I have a raw text file, with the size of 8.1GB. The input data is very straight forward: Lab_A (string), Lab_B (string), Distance (float)
I was trying to load the data into a table, using LOAD DATA INFILE, but the drive ran out of space.
The destination table had the following format:
Id (INT), Lab_A (VARCHAR), Lab_B (VARCHAR), Distance (FLOAT). With a primary key of Id and an index of (Lab_A + Distance).
Create statement below:
CREATE TABLE 'warwick_word_suite'.'distances' (
'id' INT NOT NULL AUTO_INCREMENT,
'label1' VARCHAR(45) NOT NULL,
'label2' VARCHAR(45) NOT NULL,
'distance' FLOAT NOT NULL,
PRIMARY KEY ('id'),
INDEX 'LABEL_INDEX' ('label1' ASC, 'distance' ASC));
The drive had 50GB and ran out of space. Given 10GB reserved for the system, I am assuming the table was requesting more than > 32GB for the table.
My question is:
Should I simply order a bigger drive for my database server?

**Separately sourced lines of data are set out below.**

/-- What a DRAM transaction is for (R210, R214): a store; a read of no loess work item; a settled query's scan, by tick, layout bed and slot; a
scan for the packages of the slot of a stream ring. -/
inductive TxItem where
  | store
  | none
  | query (hzn bed slot : Nat)
  | scan (ring : Nat)
deriving DecidableEq, Repr, Inhabited

/-- A DRAM transaction that waits (R206, R210): its class, bank and row, the 8 KiB block of die-local address that it reaches (none for a row
under test), when it began to wait, the work item that reads by it. -/
structure DramTx where
  cls : Nat
  bank : Nat
  row : Nat
  block : Option Nat
  ns : U64
  item : TxItem
deriving DecidableEq, Repr, Inhabited

/-- A transaction that a unit has asked for and its channel has not taken yet. -/
structure DramJob where
  die : Nat
  chan : Nat
  tx : DramTx
deriving DecidableEq, Repr, Inhabited

/-- The auger unit (chapter 10). -/
structure Aug where
  /-- the unit runs (R27, Table 1.5) -/
  running : Bool
  /-- next sequence number (R318) -/
  nextSeq : U64
  /-- first unacknowledged number (R338) -/
  ack : U64
  /-- first unassigned number (R336) -/
  assigned : U64
  /-- the record tail, oldest first (R320, R341) -/
  tail : List TailRec
  /-- chain heads, 64 bytes each (R330) -/
  heads : Vector (List Byte) 8
  /-- records of each lane since the last seal (R330) -/
  counts : Vector Nat 8
  /-- records of each lane since its last head snapshot (R335) -/
  sinceSnap : Vector Nat 8
  /-- the latest head snapshot of each lane that has one (R335) -/
  snaps : List HeadSnap
  /-- seals closed (R332) -/
  sealNo : U64
  /-- first sequence number of the seal interval (R332) -/
  firstSeq : U64
  /-- reason of a seal close that is due; 0 none (R332) -/
  sealDue : Nat
  /-- open runs, by layout bed × 64 + slot (R325) -/
  runs : Map OpenRun
  /-- last normalisation table logged per layout bed × 64 + slot, after 8 bytes with the checkpoint interval it was logged in (R298) -/
  normLog : Map (List Byte)
  /-- record time of the last timed record, whole ns (R484) -/
  lastTimed : Option U64
  /-- first horizon of the record hold in force (R341) -/
  hold : Option U64
  /-- the neighbour's records in the mirror region (R336, R340) -/
  mirror : List MirrorRec
  /-- what waits to be sent to the mirroring neighbour, oldest first (R336 to R339) -/
  mirrorOut : List MirrorOut
  /-- the neighbour's acknowledgement is overdue: numbers are assigned at tail write (R337) -/
  unmirrored : Bool
  /-- record bytes numbered since the last seal closed (R343, AUG_RATE) -/
  intervalBytes : Nat
  /-- time counter when the last seal closed (R343, AUG_RATE) -/
  intervalStart : U64
  /-- the duplicated numbering logic disagrees: no number is assigned any more (class 0x10, R354) -/
  numberingFailed : Bool
  /-- the RSA engine has a lasting fault: seals wait unsigned (R354) -/
  rsaFailed : Bool
  /-- place in the record tail region of the next record's first byte (R191, R320) -/
  tailAt : Nat
  /-- place in the neighbour's mirror region of the next record's first byte (R191, R336) -/
  mirrorAt : Nat
  /-- rows that the unit has filled in the record tail and the mirror region and that wait for their channels (R210) -/
  jobs : List DramJob
deriving DecidableEq, Repr, Inhabited

/-- One unit of the fault history (R351). -/
structure HistEntry where
  unit : Word
  last : U64
deriving DecidableEq, Repr, Inhabited

/-- A unit under targeted self-test (R349, R351). -/
structure UnitTest where
  unit : Word
  cls : Nat
  hzn : U64
  repeated : Bool
  /-- the test runs again after a Waking (R362) -/
  waits : Bool
  /-- the steering unit whose test this grain takes part in: it ends with that test (R108, Table 11.1) -/
  part : Option Word
deriving DecidableEq, Repr, Inhabited

/-- A unit that touches frames: from the detection to its clearing or retirement (R346). -/
structure Touching where
  unit : Word
  cause : Nat
  hzn : U64
  /-- the boundary of the spare switch: frames of it and later are not touched (R112) -/
  stop : Option U64
deriving DecidableEq, Repr, Inhabited

/-- A divergence capture (Table 11.5); the bank digests are absent until the whole-bed test ends (R356). -/
structure Capture where
  hzn : U64
  slot : Byte
  phase : Byte
  eastBits : BitVec 16
  westBits : BitVec 16
  kind : Nat
  eastSummary : List Byte
  westSummary : List Byte
  eastEntry : List Byte
  westEntry : List Byte
  package : List Byte
  eastBanks : Option (List Byte)
  westBanks : Option (List Byte)
deriving DecidableEq, Repr, Inhabited

/-- A test of both copies of a mirror pair after a disagreement (R355). -/
structure PairTest where
  pair : Nat
  /-- 0 quick, 1 settled -/
  kind : Nat
  /-- captures that wait for the test, oldest first -/
  indices : List Nat
  /-- disagreements met while the test runs (R362) -/
  further : Nat
  hzn : U64
  slot : Byte
deriving DecidableEq, Repr, Inhabited

/-- Fault state (chapter 11). -/
structure Flt where
  /-- the history of 256 units, in bedrock memory (R351) -/
  hist : List HistEntry
  /-- units under test (R349, R351) -/
  tests : List UnitTest
  /-- units touching frames (R346) -/
  touching : List Touching
  /-- pair tests running (R355) -/
  pairTests : List PairTest
  /-- unexplained divergences in the current window, per pair (R357) -/
  divCount : Vector Nat 2
  /-- start of the current divergence window, per pair (R357) -/
  divStart : Vector (Option U64) 2
  /-- the tick of each unit's last detection record (R345) -/
  seen : Map U64
  /-- the boundary of a release that the divergence alarm has ordered, per pair (R357) -/
  alarmRelease : Vector (Option U64) 2
  /-- captures not yet read, by index (R356) -/
  captures : Map Capture
  /-- next capture index (R356) -/
  capNext : Nat
  /-- bridge spare lanes assigned, per direction (R344, Table 11.1) -/
  bridgeSpares : Vector Nat 2
  /-- bridge lanes that move to a spare at a boundary: unit, spare index, boundary (R352) -/
  bridgeDue : List (Word × Nat × U64)
  /-- failed exit copies, per bed: A, B (R353) -/
  exitFailed : Vector (Bool × Bool) 4
  /-- passes over DRAM rows under test, and rewrites of rows given up, that wait for their channels (R210, R349) -/
  jobs : List DramJob
deriving DecidableEq, Repr, Inhabited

EDIT: I tracked down the data hog to "ibdata1", stored in /var/lib/mysql. This file is taking up 30.3GB.
Double trouble.
InnoDB takes 2x-3x what the raw data takes. This is a crude approximation; there are many factors.
ibdata1
is the default place to put the table. Having tried to put the table there, that file will not shrink. This can be a problem. It would have been better to have innodb_file_per_table = ON
before trying to load the file. Then the table would have gone into a separate .ibd
file, and upon failure, that file would have vanished. As it is, you are low on disk space with no simple way to recover it. (Recovery includes dumping all the other InnoDB tables, stopping mysqld, removing ibdata1, restarting, and then reloading the other tables.

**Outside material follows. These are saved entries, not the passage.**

/-- Seed and default package of one layout bed and slot, 128 bytes each (Table 8.3 CONTEXT). -/
structure SlotContext where
  bed : Nat
  slot : Nat
  seed : List Byte
  dflt : List Byte
deriving DecidableEq, Repr, Inhabited

/-! The fabric of a bed. Every instant is an fc of the frame's own schedule, counted from the fc in which the entry unit drives slot 0 of the
frame, on the signature that the tool chain assumed; the ledger restores those instants on the silicon (R284; log entry 107). -/

/-- A port word: 64 data bits with the 24-bit sideband of Table 3.5 (R90). -/
structure PortWord where
  data : BitVec 64
  side : BitVec 24
deriving DecidableEq, Repr, Inhabited

/-- Where an operation of a grain takes elements from. -/
inductive Source where
  /-- the words that the compute input select takes from its ports, in the receive registers at an fc (R92, stages P1 and P2) -/
  | ports (fc : Nat)
  /-- bytes of the staging region, by their bank offset (Table 3.4) -/
  | staged (off len : Nat)
deriving DecidableEq, Repr, Inhabited

/-- Elements that an operation takes: their source, the table slot of graded codes (R138 to R140), the zero point of their tensor (R133),
and the VALID value that the schedule expects of their words; none where a steering unit decides it (R95, R106). -/
structure Take where
  src : Source
  graded : Option (Fin 8)
  zp : BitVec 8
  valid : Option Bool
deriving DecidableEq, Repr, Inhabited

/-- One step of a grain on a MAC path, for all its rows (R165). -/
inductive MacStep where
  /-- an input vector of 16 elements, with the weights of one fc: slots 128 × word on, 16 for each row (R98, R166, R167) -/
  | vec (inp : List Take) (word : Nat)
  /-- the group closes: bank offset of each row's scale word (R168 to R170) -/
  | close (scales : List Nat)
  /-- a residual entry of one row: an element of a word, its scale word (R172) -/
  | residual (row : Nat) (inp : Take) (elem scaleAt : Nat)
deriving DecidableEq, Repr, Inhabited

/-- One of the 8 MAC rows: its row descriptor word (Table 5.2), the table slot of graded weights, the bank offset of its row offset word in
the chain's first grain (R171). -/
structure MacRow where
  desc : Nat
  graded : Option (Fin 8)
  offsetAt : Nat
deriving DecidableEq, Repr, Inhabited

/-- An operation of a grain. -/
inductive GrainOp where
  /-- a grain of an accumulation chain; `west` is the fc in which the link words of the western grain arrive, none in the chain's first
  grain (R85, R171) -/
  | mac (rows : List MacRow) (west : Option Nat) (steps : List MacStep)
  /-- marl transform of a staged vector, with its descriptor word (R147, R150) -/
  | marl (inp : List Take) (desc : Nat)
  /-- threshold of 16 elements: a 16-bit mask (Table 5.4) -/
  | threshold (inp : List Take) (t : BitVec 8)
  /-- sliding window sums (Table 5.4) -/
  | window (inp : List Take) (w wsh : Nat)
  /-- local maxima of the grain's word over the words on its four neighbour ports at some fc (Table 5.4, R84) -/
  | localMax (inp : List Take) (fcs : List Nat)
  /-- sort of 16 elements (Table 5.4) -/
  | sort (inp : List Take)
  /-- merge of two sorted lists, keeping k (Table 5.4) -/
  | merge (x y : List Take) (k : Nat)
  /-- words gathered at a meeting point or into staging (R94) -/
  | move (inp : List Take)
deriving DecidableEq, Repr, Inhabited

/-- Where the outputs of an operation go: the compute output, one word an fc; the staging region; or, of a MAC grain that narrows nothing,
the accumulation link to the east (R85). -/
inductive GrainOut where
  | port (fc : Nat)
  | stage (off : Nat)
  | link (fc : Nat)
deriving DecidableEq, Repr, Inhabited

/-- One entry of a grain's schedule: operation, grading encoder with its table slot and mode (R138, R141, R142), zero point of the output
tensor (R133), place of the outputs. -/
structure GrainStep where
  grain : Nat
  op : GrainOp
  encode : Option (Fin 8 × Bool)
  zp : BitVec 8
  out : GrainOut
deriving DecidableEq, Repr, Inhabited

/-- A destination of a steering unit (R105). -/
inductive SteerDest where
  | exit
  | edge (row : Nat)
  | span (port : Fin 8)
  | discard
deriving DecidableEq, Repr, Inhabited

/-- A steering unit's table: nominal slot, maximum skew K, data words per tag, the row whose east port carries the token, and the four-entry
destination table (R105 to R107). -/
structure Steering where
  row : Nat
  nominal : Nat
  skew : Nat
  words : Nat
  token : Nat
  dests : Vector SteerDest 4
deriving DecidableEq, Repr, Inhabited

/-- One entry of a bed's schedule, in the image's order. -/
inductive BedStep where
  | grain (g : GrainStep)
  | steer (u : Steering)
deriving DecidableEq, Repr, Inhabited

/-- A route table entry: source, tap, ledger mark (R92, Table 3.18). -/
structure Route where
  grain : Nat
  port : Nat
  slot : Nat
  source : Nat
  tap : Nat
  ledger : Bool
deriving DecidableEq, Repr, Inhabited

/-- An entry of a grain's compute input select: the ports whose words it takes in a slot, as SOURCE numbers them (R92, Table 3.18). -/
structure Select where
  grain : Nat
  slot : Nat
  ports : List Nat
deriving DecidableEq, Repr, Inhabited

/-- What a bank region holds (Table 3.4). -/
inductive RegionKind where
  | weights | scales | tables | staging
deriving DecidableEq, Repr, Inhabited

/-- One bank region of a grain (R86, Table 3.4). -/
structure Region where
  grain : Nat
  kind : RegionKind
  off : Nat
  size : Nat
deriving DecidableEq, Repr, Inhabited

/-- Table slots of a grain: bank offsets of its grading tables, slots 0 to 7, and of its activation tables, slots 0 to 3 (R138, R177). -/
structure GrainTables where
  grain : Nat
  grading : List Nat
  act : List Nat
deriving DecidableEq, Repr, Inhabited

/-- A row whose words the exit unit takes as summary elements, with their compiled slots (R103). -/
structure SummaryRow where
  row : Nat
  fcs : List Nat
deriving DecidableEq, Repr, Inhabited

/-- The exit tables: verdict row, its compiled slot, the VALID value expected there, and the summary rows (R103). -/
structure ExitTable where
  row : Nat
  fc : Nat
  valid : Option Bool
  summary : List SummaryRow
deriving DecidableEq, Repr, Inhabited

/-- A word that leaves a span port: port, slot, target layout bed, part number (R122, R348). -/
structure SpanOut where
  port : Fin 8
  fc : Nat
  target : Nat
  part : Nat
deriving DecidableEq, Repr, Inhabited

/-- What a VARIANT section holds beside its header (R279): grain banks and their regions, table slots, route tables, compute input selects,
schedules, exit tables, span outputs. Grain g is row g / 64, logical column g % 64. -/
structure Network where
  /-- bank bytes, keyed grain × 16384 + offset -/
  banks : Map Byte
  regions : List Region
  tables : List GrainTables
  routes : List Route
  selects : List Select
  steps : List BedStep
  exit : ExitTable
  spans : List SpanOut
deriving DecidableEq, Repr, Inhabited

/-- What a grain record holds after its bank image (R279): its length in bytes, bank regions, table slots, route tables, and its schedule, each
entry with the fc in which it starts. -/
structure GrainRecord where
  size : Nat
  regions : List Region
  tables : List GrainTables
  routes : List Route
  selects : List Select
  steps : List (Nat × GrainStep)
deriving DecidableEq, Repr, Inhabited

/-- The exit tables and the steering units' tables of a VARIANT section (R279), a unit's with the fc in which it acts. -/
structure BedTables where
  exit : ExitTable
  spans : List SpanOut
  steering : List (Nat × Steering)
deriving DecidableEq, Repr, Inhabited

/-- A VARIANT section (Table 8.6) with its LEDGER (Table 8.7) already read beside it. -/
structure Variant where
  phase : Nat
  layoutBed : Nat
  u : Nat
  bedLat : Nat
  powerFabric : Nat
  net : Network
deriving DecidableEq, Repr, Inhabited

/-- Aggregate of a WINDOW stage (Table 7.2). -/
inductive Agg where
  | sum | max | min | count
deriving DecidableEq, Repr, Inhabited

/-- A source of ring data: a stream ring (layout bed × 64 + slot) and element (16 is ACCEPT), or a channel group and index (R234); `own`
names the stream ring of the slot that the program serves. -/
structure RingElem where
  stream : Bool
  ring : Nat
  elem : Nat
  own : Bool
deriving DecidableEq, Repr, Inhabited

/-- The ring that a source names in a program that serves stream ring `self`. -/
def RingElem.at_ (r : RingElem) (self : Nat) : Nat := if r.stream && r.own then self else r.ring

/-- An input of a PROJECT stage (R236): a ring entry at an age, a window result or state element through a scale word, or an
element of an earlier projection. -/
inductive StageIn where
  | entry (r : RingElem) (age : Nat)
  | window (stage : Nat) (agg : Agg) (m e : Nat)
  | state (stage elem m e : Nat)
  | project (stage elem : Nat)
deriving DecidableEq, Repr, Inhabited

/-- An int32 value that a NORM or VERDICT stage reads. -/
inductive StageRef where
  | window (stage : Nat) (agg : Agg)
  | state (stage elem : Nat)
  | project (stage elem : Nat)
deriving DecidableEq, Repr, Inhabited

/-- A loess stage (Table 7.2). -/
inductive Stage where
  | window (r : RingElem) (lo hi : Nat)
  /-- weights per output, scale words, width 8 or 32, place in the package of the first output of a read-out stage -/
  | project (ins : List StageIn) (w : List (List Int)) (sw : List (Nat × Nat)) (bits : Nat) (readout : Option Nat)
  /-- the projection it takes its inputs from, decays, initial states; a channel recurrence names its group -/
  | recur (project : Nat) (decay : List Nat) (init : List Int) (group : Option Nat)
  | norm (level spread : StageRef) (lsh : Nat) (table : List Nat) (group : Nat)
  | verdict (scores : List StageRef) (t p : List Int)
  /-- a stage of a kind outside Table 7.2 -/
  | other (kind : Nat)
deriving DecidableEq, Repr, Inhabited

Back to the ultimate problem... How to use the data. First, can we see a sample (a few rows) of the data. There may be some clues. How many rows in the table (or lines in the file)?

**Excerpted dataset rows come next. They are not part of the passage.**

-- ==== Sys2Proof/Machine/AugerOps.lean ====
section
/-!
DEFINITION. Shared operations of the auger unit: numbering and chaining a record (R318, R330), EVENT records and their pairs
(R327, R328), time marks (R484), runs (R325, R326), head snapshots (R335) and closing a seal (R332).
-/
namespace Sys2Proof.Machine

/-- KEY_ID: the first 8 bytes of SHA-512 over the attestation modulus (R333), held in the hardpan at 0x0840 (Table 12.1). -/
def State.keyId (s : State) : List Byte := (sha512 (bytesAt zeroByte s.sec.hardpan 0x0840 512)).take 8

/-- The module serial (Table 12.1). -/
def State.serial (s : State) : Nat := leNat (bytesAt zeroByte s.sec.shadow 0 8)

/-- Records are mirrored to a ring neighbour (R336, R337): a number is then only proposed at its tail write. The module stands in a cascade
while the image in force has a CASCADE section; a neighbour that cannot be reached is one that does not answer (Table 15.5). -/
def State.mirrored (s : State) : Bool :=
  s.flag AUG_CTL_MIRROR_EN && (s.prog.image.bind (fun i => i.program.cascade)).isSome && !s.aug.unmirrored

/-- The LOOSE flag of a record made now (Table 10.3, R263). -/
def State.looseNow (s : State) : Bool :=
  s.mod.loose || (match s.mod.looseTail with | some e => decide (s.count.toNat < e.toNat) | none => false)

/-- FLAGS of an EVENT record made now (Table 10.3). -/
def State.eventFlags (s : State) : BitVec 16 := if s.looseNow then 8 else 0

/-- chain_record(): the new head of a lane (R330). -/
def chainHead (head : List Byte) (seq : U64) (bytes : List Byte) : List Byte :=
  sha512 (head ++ leBytes 8 seq.toNat ++ bytes)

/-- The unit can give a sequence number: it runs and its numbering logic agrees (R316, R354). -/
def State.canNumber (s : State) : Bool := s.aug.running && !s.aug.numberingFailed

/-- The rows of a stretch of `size` bytes of DRAM that `n` bytes fill to their end when they follow place `at_`; it is used as a ring. -/
def rowsFilled (base size at_ n : Nat) : List Nat :=
  (List.range ((at_ % 8192 + n) / 8192)).map (fun i => base / 8192 + (at_ / 8192 + i) % (size / 8192))

/-- Write a record into the tail under the next sequence number; it is assigned at once unless it goes to the mirroring neighbour first (R318,
R336). A row of the tail region
goes to DRAM in class 5 once it is full (R191, R210, R320; log entry 112). -/
def Aug.append (a : Aug) (r : Record) (mirrored : Bool) (now : U64) : Aug :=
  { a with
    nextSeq := a.nextSeq + 1
    assigned := if mirrored then a.assigned else a.nextSeq + 1
    mirrorOut := if mirrored then a.mirrorOut ++ [.record a.nextSeq (recBytes r)] else a.mirrorOut
    tail := a.tail ++ [⟨a.nextSeq, r⟩]
    intervalBytes := a.intervalBytes + r.body.size
    tailAt := (a.tailAt + r.body.size) % regionBytes
    jobs := a.jobs ++ blockJobs 1 5 (rowsFilled copyBase regionBytes a.tailAt r.body.size) now }

/-- The records of the tail from a number on, for the mirroring neighbour. -/
def Aug.tailFrom (a : Aug) (n : U64) : List MirrorOut :=
  (a.tail.filter (fun t => decide (n.toNat ≤ t.seq.toNat))).map (fun t => .record t.seq (recBytes t.record))

/-- Update a lane's head and counts for a chained record numbered `seq` (R330, R335). -/
def Aug.chain (a : Aug) (l : Fin 8) (seq : U64) (bytes : List Byte) : Aug :=
  { a with
    heads := a.heads.set l (chainHead a.heads[l] seq bytes)
    counts := a.counts.set l (a.counts[l] + 1)
    sinceSnap := a.sinceSnap.set l (a.sinceSnap[l] + 1) }

/-- Write a head snapshot of a lane (R335). -/
def Aug.snapshot (a : Aug) (l : Fin 8) : Aug :=
  { a with
    snaps := a.snaps.filter (fun h => h.lane != l.val) ++ [⟨l.val, a.heads[l], a.nextSeq, a.counts[l]⟩]
    sinceSnap := a.sinceSnap.set l 0 }

/-- A seal close of reason `r` falls due: the first reason stands, but a lane count at a tick close is reason 1 (R332, R342). -/
def Aug.sealFalls (a : Aug) (r : Nat) : Aug :=
  { a with sealDue := if a.sealDue = 0 then r else if a.sealDue = 2 ∧ r = 1 then 1 else a.sealDue }

/-- Number and chain one FRAME, RUN or EVENT record (R318, R330, R335, R332). -/
def State.numberRec (s : State) (r : Record) : State :=
  if s.canNumber then
    let l : Fin 8 := Fin.ofNat 8 r.lane.toNat
    let seq := s.aug.nextSeq
    let a := (s.aug.append r s.mirrored s.tim.c).chain l seq (recBytes r)
    let a := if a.sinceSnap[l] = 65536 then a.snapshot l else a
    let a := if a.counts[l] = 1048576 then a.sealFalls 1 else a
    { s with aug := a }
  else s

/-- The RUN record of an open run (Table 10.5, R326). -/
def runRecord (key : Nat) (r : OpenRun) : Record :=
  { flags := r.flags
    lane := BitVec.ofNat 8 (key % 64 % 8)
    body := .run {
      start := r.start
      crc := BitVec.ofNat 64 (crc64 (r.crcs.flatMap (fun c => leBytes 8 c.toNat)))
      count := BitVec.ofNat 16 r.count
      qAccepts := BitVec.ofNat 16 r.qAccepts
      slot := BitVec.ofNat 8 key
      phase := r.phase
      causes := r.causes } }

/-- Close the open run of a slot, if there is one: its RUN record takes the next number (R325). -/
def State.closeRun (s : State) (key : Nat) : State :=
  match mapFind s.aug.runs key with
  | none => s
  | some r =>
    let s := s.numberRec (runRecord key r)
    { s with aug := { s.aug with runs := mapErase s.aug.runs key } }

/-- Close every open run, in ascending layout bed and slot (R325; the order is log entry 10). -/
def State.closeRuns (s : State) : State :=
  (s.aug.runs.map Prod.fst).foldl State.closeRun s

/-- The SEAL record that close_seal() forms (R332, Table 10.8); FORCED when REASON is 3 or more. -/
def State.sealRecord (s : State) (reason : Nat) : Record :=
  let t := ptpFields s.recordNs
  { flags := if 3 ≤ reason then 0x40 else 0
    lane := 0xFF
    body := .close {
      sealNo := s.aug.sealNo
      firstSeq := s.aug.firstSeq
      sealSeq := s.aug.nextSeq
      hzn := s.count
      ptpSec := BitVec.ofNat 64 t.1
      ptpNs := BitVec.ofNat 32 t.2
      reason := reason
      counts := s.aug.counts.toList
      keyId := s.keyId
      heads := s.aug.heads.toList.map (List.take 48)
      signature := none } }

/-- Record bytes per second over a seal interval, MB/s, rounded down (Table 10.10; log entry 11). -/
def augRate (bytes ns : Nat) : Nat := min (bytes * 1000 / max ns 1) 0xFFFF

/-- close_seal(): open runs close first and are covered; the seal takes the next number; lane counts restart (R325, R332, R335,
R342). Nothing happens when no record has been numbered since the last seal. -/
def State.closeSeal (s : State) (reason : Nat) : State :=
  if s.canNumber then
    let s := s.closeRuns
    let s := { s with aug := { s.aug with sealDue := 0 } }
    if s.aug.nextSeq = s.aug.firstSeq then s
    else
      let r := s.sealRecord reason
      let a := s.aug.append r s.mirrored s.tim.c
      let rate := augRate a.intervalBytes (s.tim.c - a.intervalStart).toNat
      let a := { a with
        counts := Vector.replicate 8 0
        firstSeq := a.nextSeq
        sealNo := a.sealNo + 1
        lastTimed := some s.recordNs
        intervalBytes := 0
        intervalStart := s.tim.c }
      let a := (List.finRange 8).foldl Aug.snapshot a
      let s := { s with aug := a }
      let s := (s.setReg AUG_RATE (BitVec.ofNat 32 rate)).setFld AUG_STAT_LAST_REASON reason
      let s := s.setFlag AUG_STAT_SIGN_BUSY true
      if 3 ≤ reason then s.setFlag AUG_STAT_SEAL_FORCED true else s
  else s

/-- A seal is being signed: the tail holds one without a signature (R334). -/
def TailRec.unsigned (t : TailRec) : Bool :=
  match t.record.body with
  | .close b => b.signature.isNone
  | _ => false

/-- Close the seal that is due before any further record is numbered; SEAL_NOW while a seal is signing waits until a record
stands after it (R332, R342). -/
def State.closeDueSeal (s : State) : State :=
  if s.aug.sealDue = 0 then s
  else if s.aug.sealDue = 3 && s.aug.tail.any TailRec.unsigned && s.aug.nextSeq == s.aug.firstSeq then s
  else s.closeSeal s.aug.sealDue

/-- The record time has moved 2^30 ns or more past the last timed record, or before it (R484). -/
def State.markDue (s : State) : Bool :=
  match s.aug.lastTimed with
  | none => false
  | some t => decide (s.recordNs.toNat < t.toNat) || decide (t.toNat + 2 ^ 30 ≤ s.recordNs.toNat)

/-- An EVENT record made now (Table 10.6). -/
def State.eventRecord (s : State) (code : Nat) (hzn : U64) (lane part : Nat) (args : List Nat) (value : List Byte) : Record :=
  { flags := s.eventFlags
    lane := BitVec.ofNat 8 lane
    body := .event {
      hzn := hzn
      code := BitVec.ofNat 16 code
      part := BitVec.ofNat 8 part
      time := s.recordNs.truncate 32
      args := args
      value := value } }

/-- Number one EVENT record, which is a timed record (R484). -/
def State.numberEvent (s : State) (code : Nat) (hzn : U64) (lane part : Nat) (args : List Nat) (value : List Byte) : State :=
  let s := s.numberRec (s.eventRecord code hzn lane part args value)
  if s.canNumber then { s with aug := { s.aug with lastTimed := some s.recordNs } } else s

/-- Write the time mark EVENT 0x0708 with the full time where one is due (R484). -/
def State.timeMark (s : State) : State :=
  if s.markDue then
    let t := ptpFields s.recordNs
    s.numberEvent 0x0708 s.count 0 1 [t.1, t.2] []
  else s

/-- Write one EVENT record in a lane: a due seal and a due time mark come first (R327, R332, R484). -/
def State.writeEventAt (s : State) (code : Nat) (hzn : U64) (lane : Nat) (args : List Nat) : State :=
  let s := s.closeDueSeal
  let s := s.timeMark
  s.numberEvent code hzn lane 1 args []

/-- Write an EVENT record that names no stream slot: lane 0, the horizon count now (R317, R327). -/
def State.writeEvent (s : State) (code : Nat) (args : List Nat) : State := s.writeEventAt code s.count 0 args

/-- Write an event with a 64-byte value as a pair on consecutive sequence numbers of one lane (R328). -/
def State.writePair (s : State) (code : Nat) (hzn : U64) (lane ctx : Nat) (value : List Byte) : State :=
  let s := s.closeDueSeal
  let s := s.timeMark
  let s := s.numberEvent code hzn lane 0x02 [ctx] (slice value 0 32)
  s.numberEvent code hzn lane 0x12 [ctx] (slice value 32 32)

/-- Record a state change (code 0x0101): from, to, halt cause, boot code (Table 10.7, R380). -/
def State.writeStateChange (s : State) (old new : ModState) (haltCause bootCode : Nat) : State :=
  s.writeEvent 0x0101 [old.code, new.code, haltCause, bootCode]

/-- The chain start records of lanes 0 to 7, numbered 0 to 7 (R331). -/
def State.chainStart (s : State) : State :=
  (List.range 8).foldl (fun s l =>
    let t := ptpFields s.recordNs
    s.numberEvent 0x0001 s.count l 1 [s.serial, l, t.1, t.2] []) s

/-- A tail record may be freed: the host has acknowledged it and a later head snapshot of its lane exists; a SEAL, which has no
lane, needs only the acknowledgement (R335; log entry 12). -/
def Aug.freed (a : Aug) (t : TailRec) : Bool :=
  decide (t.seq.toNat < a.ack.toNat) &&
    (match t.record.body with
     | .close _ => true
     | _ => a.snaps.any (fun h => h.lane == t.record.lane.toNat && decide (t.seq.toNat < h.nextSeq.toNat)))

/-- Drop the tail records that may be freed (R335). -/
def Aug.release (a : Aug) : Aug := { a with tail := a.tail.filter (fun t => !a.freed t) }

/-- Bytes of the tail in use. -/
def Aug.used (a : Aug) : Nat := (a.tail.map (fun t => t.record.body.size)).sum

end Sys2Proof.Machine
end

This may be a case for loading into MyISAM instead of InnoDB; the size for that table will be closer to 8.1GB, plus two indexes, which may add another 5-10GB. Still unpleasantly tight.
Normalizing the lab names would probably be a big gain. Suppose you have 10K labs and 100M distances (every lab to every other lab). Half of those are redundant? Normalizing lab names would save maybe 50 bites per row -- perhaps half the space?
Or you could get more disk space.
Ponder which suggestion(s) of the above you want to tackle; the let us know what you still need help with.